(Beginning of RECORDS SUPPLIED)

/-- VUNZIP (R269). -/
def execVunzip (d a b : Reg) (t : VT) (s : State) : Out :=
  let as := lanesOf t (s.rv a)
  let bs := lanesOf t (s.rv b)
  .next (setPair d (vecOf t.width (evens as ++ evens bs)) (vecOf t.width (evens as.tail ++ evens bs.tail)) s)

/-- VMOVX (R268). -/
def execVmovx (d a b : Reg) (t : VT) (s : State) : Out :=
  let x := lane t.width (s.rv a) ((s.rx b).toNat % t.lanes)
  .next (setX d (BitVec.ofInt 64 (if t.isS then signedOf t.width x else (x : Int))) s)

/-- VMOVV (R268). -/
def execVmovv (d a b : Reg) (t : VT) (s : State) : Out :=
  let l := (lanesOf t (s.rv d)).set ((s.rx b).toNat % t.lanes) ((s.rx a).toNat % 2 ^ t.width)
  .next (setV d (vecOf t.width l) 0 s)

/-! ## Vector and scalar (R270) -/

/-- VADDX (R270). -/
def execVaddx (d a b : Reg) (m : KReg) (t : VT) (s : State) : Out :=
  .next (vop t m (laneAdd t) d a (splat t (s.rx b)) s)
/-- VSUBX (R270). -/
def execVsubx (d a b : Reg) (m : KReg) (t : VT) (s : State) : Out :=
  .next (vop t m (laneSub t) d a (splat t (s.rx b)) s)
/-- VMULX (R270). -/
def execVmulx (d a b : Reg) (m : KReg) (t : VT) (s : State) : Out :=
  .next (vop t m (laneMul t) d a (splat t (s.rx b)) s)
/-- VFMAX (R270). -/
def execVfmax (d a b : Reg) (m : KReg) (t : VT) (s : State) : Out :=
  .next (vop t m (laneFma t) d a (splat t (s.rx b)) s)
/-- VMINX (R270). -/
def execVminx (d a b : Reg) (m : KReg) (t : VT) (s : State) : Out :=
  .next (vop t m (laneMin t) d a (splat t (s.rx b)) s)
/-- VMAXX (R270). -/
def execVmaxx (d a b : Reg) (m : KReg) (t : VT) (s : State) : Out :=
  .next (vop t m (laneMax t) d a (splat t (s.rx b)) s)

end Sys2Proof.Machine
end

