/-! ## Engines -/

/-- R95, R100, R274 and R283 to R288: shape records are written, sealed and loaded; CPIN and CPOUT queue a copy of the record and box of their issue; a copy
ends with its bytes moved and its counter raised, or with an asynchronous cause, and one that waits for a page goes on once it is there. Where the conditions of SHAPE and of SLOT_BUSY hold at once, SHAPE comes first, origins are
signed, and an empty box is a box: the model's choice (assumption log 102). -/
def Obligations.ShapesAndCopies : Prop :=
  ∀ (s : State) (a b : Reg) (int : Bool) (n : R16), Alone s →
    let me := s.core.id
    let p := s.rx a
    let xb := (s.rx b).toNat
    let shape : Cause := { code := .shape, engine := 1 }
    let gets (i : Instr) (f : Task → Task) : Prop := exec i s = .next (done s f)
    (∀ h : xb < 8, gets (.shw a b n) fun t => { t with sh := t.sh.set n.val { d := t.sh[n].d.set xb p h, sealed := false } }) ∧
    (8 ≤ xb → Raises s (.shw a b n) shape) ∧
    (s.task.sh[n].ok = true → gets (.shseal n) fun t => { t with sh := t.sh.set n.val { t.sh[n] with sealed := true } }) ∧
    (s.task.sh[n].ok = false → Raises s (.shseal n) shape) ∧
    (∀ c : Cause, loadRecord p 64 s = .cause c → Raises s (.shld a n) c) ∧
    (∀ (u : State) (bs : List Byte), loadRecord p 64 s = .ok (u, bs) →
      let r : ShapeRec := { d := Vector.ofFn fun i => BitVec.ofNat 64 (leOf ((bs.drop (8 * i.val)).take 8)), sealed := true }
      (r.ok = true → (pSpace p ≠ 2 → CachesOnly s u) ∧ exec (.shld a n) s = .next (done u fun t => { t with sh := t.sh.set n.val r })) ∧
      (r.ok = false → Raises s (.shld a n) shape)) ∧
    (∀ (extra : Nat) (r : ShapeRec) (o e : List Word), boxOf s a int n extra = .ok (r, o, e) →
      r = s.task.sh[n] ∧ r.sealed = true ∧ a.val + 2 * r.rank + extra ≤ 32 ∧
      o = ((List.range r.rank).map fun (i : Nat) => s.rx (Fin.ofNat 32 (a.val + i))) ∧
      e = ((List.range r.rank).map fun (i : Nat) => s.rx (Fin.ofNat 32 (a.val + r.rank + i)))) ∧
    (s.core.kind ≠ .compute → Raises s (.cpin a b int n) { code := .protect, sub := 6, engine := 1 }) ∧
    (s.core.kind = .compute → ∀ c : Cause, boxOf s a int n 0 = .cause c → Raises s (.cpin a b int n) c) ∧
    (s.core.kind = .compute → ∀ (r : ShapeRec) (o e : List Word), boxOf s a int n 0 = .ok (r, o, e) →
      let i : Fin 8 := Fin.ofNat 8 xb
      let ctr := xb / 256 % 16
      (xb ≠ ctr * 256 + i.val ∨ slotFits r (boxUnits r o e) = false → Raises s (.cpin a b int n) shape) ∧
      (xb = ctr * 256 + i.val → slotFits r (boxUnits r o e) = true →
        (s.task.slots[i].claimed = false → Raises s (.cpin a b int n) { code := .slotBusy, sub := 1, engine := 1 }) ∧
        (s.task.slots[i].claimed = true → s.task.slotInUse i.val = true → Raises s (.cpin a b int n) { code := .slotBusy, sub := 0, engine := 1 }) ∧
        (s.task.slots[i].claimed = true → s.task.slotInUse i.val = false → s.task.copies.length < 16 → s.task.replay = [] → s.storesWait = false →
          let c : Copy := { seq := s.task.cseq, kind := .cpin, shape := r, origin := o, extent := e, buf := 0, slot := i.val, ctr := ctr, int := int, waiting := none, saved := false }
          gets (.cpin a b int n) fun t =>
            { t with
              copies := t.copies ++ [c], cseq := t.cseq + 1
              slots := t.slots.set i.val (if isSeam r.fmt = true then { t.slots[i] with block := r.blockN } else t.slots[i]) }))) ∧
    (∀ (put : Bool) (r : ShapeRec) (o e : List Word), boxOf s a int n 1 = .ok (r, o, e) →
      let i : Instr := if put then .cpoutPut a b int n else .cpoutGet a b int n
      let ctr := (s.rx (Fin.ofNat 32 (a.val + 2 * r.rank))).toNat
      let buf := s.rx b
      let good : Prop := ctr < 16 ∧ pSpace buf ≤ 2 ∧ pAddr buf % 16 = 0 ∧ (pFmt buf = 0 ∨ pFmt buf = r.fmt) ∧ boxUnits r o e * r.unit ≤ 131072
      (¬ good → Raises s i shape) ∧
      (good → 16 ≤ s.task.copies.length → exec i s = .next { s with core := { s.core with task := { s.task with wait := .stall } } }) ∧
      (good → s.task.copies.length < 16 → s.task.replay = [] → s.storesWait = false →
        let c : Copy := { seq := s.task.cseq, kind := if put then .put else .get, shape := r, origin := o, extent := e, buf := buf, slot := 0, ctr := ctr, int := int, waiting := none, saved := false }
        (∀ u : State, pinCopy c s = .ok u →
          ∃ t : State, exec i s = .next t ∧ t.task = past { s.task with copies := s.task.copies ++ [c], cseq := s.task.cseq + 1 } ∧ t.mem = s.mem) ∧
        -- the walk of a destination's page has to wait (R361)
        (∀ w : Wait, pinCopy c s = .wait w → ∃ t : State, exec i s = .next t ∧ t.task.copies = s.task.copies ∧ t.task.pc = s.task.pc ∧ t.mem = s.mem))) ∧
    (∀ (c : Copy) (j : Nat), Here s → s.task.copy? j = some c →
      (s.task.copyRuns c = true →
        (∀ u : State, copyMove c s = .did u none →
          ∃ t : State, exec (.copyCompletion me j) s = .next t ∧ exec (.copyFault me j) s = .next s ∧ t.mem = u.mem ∧
            t.task = Task.bump c.ctr c.int { u.task with copies := u.task.copies.filter fun d => d.seq != c.seq }) ∧
        (∀ (u : State) (f : Cause), copyMove c s = .did u (some f) →
          ∃ t : State, exec (.copyFault me j) s = .next t ∧ exec (.copyCompletion me j) s = .next s ∧ t.mem = u.mem ∧
            t.task = Task.bump c.ctr c.int { u.task with
              copies := u.task.copies.filter fun d => d.seq != c.seq
              asyncs := u.task.asyncs ++ [{ f with engine := 1, counter := c.ctr, async := true }] }) ∧
        (∀ va : Nat, copyMove c s = .page va → ∃ t : State, exec (.copyCompletion me j) s = .next t ∧
          t.task = { s.task with copies := s.task.copies.map fun d => if d.seq = j then { d with waiting := some (pageOf va) } else d } ∧
          (t.pkg s.core.place.pkg).notifs = (s.pkg s.core.place.pkg).notifs ++ [Notif.page me (pageOf va)])) ∧
      (c.kind = .cpin → isPlain c.shape.fmt = true → ∀ (u : State) (bs : List Byte) (stop : Option Cause),
        gather (some (s.copyPin c.seq)) c.shape.base (boxSources c.shape false c.coords) s = .did (u, bs) stop →
        copyMove c s = .did (u.modTask fun t => t.modSlot c.slot fun sl => { sl with
          data := memStore sl.data 0 bs, bad := sl.bad.filter fun x => !decide (x < 128 ∧ 64 * x + 64 ≤ bs.length) }) stop) ∧
      (∀ page : Nat, c.waiting = some page → c.saved = false → s.present page = true → s.core.pushes = [] → (∃ u : State, pinCopy c s = .ok u) →
        ∃ t : State, exec (.copyPageResume me j) s = .next t ∧ t.mem = s.mem ∧
          t.task = { s.task with copies := s.task.copies.map fun d => if d.seq = j then { d with waiting := none } else d }))

/-- R289, R290 and R299: CPUSH queues a push on a quarry core; its box is read once and its bytes land at each consumer that takes it, and a
consumer that does not is tried again after 64 cycles; a release frees the record with its last consumer. The order of the causes
of CPUSH is the model's choice (assumption log 63). -/
def Obligations.QuarryPushes : Prop :=
  ∀ (s : State) (a b : Reg) (int : Bool) (n : R16), Alone s → s.Keyed →
    let me := s.core.id
    let shape : Cause := { code := .shape, engine := 1 }
    let engine : Cause := { code := .protect, sub := 6, engine := 1 }
    (s.core.kind ≠ .quarry → Raises s (.cpush a b int n) engine) ∧
    (s.core.kind = .quarry → ∀ (r : ShapeRec) (o e : List Word), boxOf s a int n 0 = .ok (r, o, e) →
      let v := (s.rx b).toNat
      let p : Push :=
        { launch := s.task.launch, index := s.task.index, tag := v % 2 ^ 8, bench := v / 2 ^ 48, mask := v / 2 ^ 40 % 2 ^ 8, todo := v / 2 ^ 40 % 2 ^ 8
          toScratch := v.testBit 39, slot := v / 2 ^ 22 % 8, offset := v / 2 ^ 22 % 2 ^ 17, span := v / 2 ^ 8 % 8, ctr := v / 2 ^ 18 % 16, int := int
          shape := r, origin := o, extent := e, data := none, waiting := none, retry := [] }
      (pushOk s v r (boxUnits r o e) = false → Raises s (.cpush a b int n) shape) ∧
      (pushOk s v r (boxUnits r o e) = true →
        ((∃ q : Push, q ∈ s.core.pushes ∧ q.tag = p.tag ∧ q.bench = p.bench) → Raises s (.cpush a b int n) { code := .slotBusy, sub := 2, engine := 1 }) ∧
        ((∀ q : Push, q ∈ s.core.pushes → ¬ (q.tag = p.tag ∧ q.bench = p.bench)) → s.core.pushes.length < 16 → s.task.replay = [] → s.storesWait = false →
          exec (.cpush a b int n) s = .next { s with core := { s.core with task := past s.task, pushes := s.core.pushes ++ [p] } }))) ∧
    (s.core.kind ≠ .compute → Raises s (.cpushRelease a) engine) ∧
    (s.core.kind = .compute → ∀ (k : Core) (i : Nat) (p : Push),
      let x := (s.rx a).toNat
      let q : CoreId := { tenant := me.tenant, lid := 0xF000 + 192 * (x / 2 ^ 16) + x / 2 ^ 8 % 2 ^ 8 }
      let pos := benchPos s.wl me.lid
      (2 ^ 18 ≤ x ∨ 191 < x / 2 ^ 8 % 2 ^ 8 → Raises s (.cpushRelease a) shape) ∧
      (x < 2 ^ 18 → x / 2 ^ 8 % 2 ^ 8 ≤ 191 → s.findCore q = some k → k.pushes[i]? = some p → Drained s →
        (∀ j : Nat, j < i → ∀ o : Push, k.pushes[j]? = some o → ¬ (o.bench = s.bench.bench ∧ o.tag = x % 2 ^ 8 ∧ o.mask.testBit pos = true)) →
        p.bench = s.bench.bench → p.tag = x % 2 ^ 8 → p.mask.testBit pos = true →
        ∃ t : State, exec (.cpushRelease a) s = .next t ∧ t.task = past s.task ∧ t.mem = s.mem ∧ (t.findCore q).map (·.pushes) = some
          (if p.mask = 2 ^ pos then k.pushes.eraseIdx i else k.pushes.modify i fun p => { p with mask := p.mask - 2 ^ pos }))) ∧
    (∀ (i pos : Nat) (p : Push), s.core.pushes[i]? = some p → p.waiting = none →
      let c : CoreId := { tenant := me.tenant, lid := lidAt s.wl p.bench pos }
      let refused (p : Push) : Push := { p with retry := mapPut pos (s.now + 64) p.retry }
      let wrote (p : Push) : Push := { p with todo := p.todo - 2 ^ pos, retry := mapErase pos p.retry }
      (∀ (again : Bool) (bs : List Byte) (u : State) (k : Core), p.todo.testBit pos = true →
        let ev : Instr := if again then .pushRetry me i pos else .pushWrite me i pos
        (match mapFind pos p.retry with | none => again = false | some t => again = true ∧ t ≤ s.now) →
        (p.data = some bs ∧ u = s ∨ p.data = none ∧ pushGather p s = .did (u, bs) none) → c ≠ me → s.findCore c = some k →
        let pushes (f : Push → Push) : List Push := s.core.pushes.modify i fun p => f { p with data := some bs }
        let late : Prop := p.toScratch = true ∧ ∃ x : Nat × Nat, k.task.xlast = some x ∧ x.1 = s.now ∧ me.lid < x.2
        (late → ∃ t : State, exec ev s = .next t ∧ t.mem = s.mem ∧ t.task = s.task ∧ t.core.pushes = pushes id ∧ t.findCore c = s.findCore c) ∧
        (¬ late → k.task.takesPush p = true → ∃ t : State, exec ev s = .next t ∧ t.mem = s.mem ∧ t.task = s.task ∧ t.core.pushes = pushes wrote ∧
          (t.findCore c).map (·.task) = some (Task.land s.now me.lid p bs k.task)) ∧
        (¬ late → k.task.takesPush p = false → ∃ t : State, exec ev s = .next t ∧ t.mem = s.mem ∧ t.task = s.task ∧ t.core.pushes = pushes refused ∧
          t.findCore c = s.findCore c)) ∧
      (∀ (f : Cause) (r : State × List Byte), p.data = none → pushGather p s = .did r (some f) → p.launch = s.task.launch → p.index = s.task.index →
        exec (.pushReadFault me i) s = .next { s with core := { s.core with
          pushes := s.core.pushes.eraseIdx i
          task := { s.task with asyncs := s.task.asyncs ++ [{ f with engine := 1, counter := p.ctr, async := true }] } } }))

(End of RECORDS SUPPLIED)

§ **TASK STATEMENT**
Throughout the material above, find every line holding "loadRecord" and copy it.

§ **TASK RESULT**
    (∀ c : Cause, loadRecord p 64 s = .cause c → Raises s (.shld a n) c) ∧
    (∀ (u : State) (bs : List Byte), loadRecord p 64 s = .ok (u, bs) →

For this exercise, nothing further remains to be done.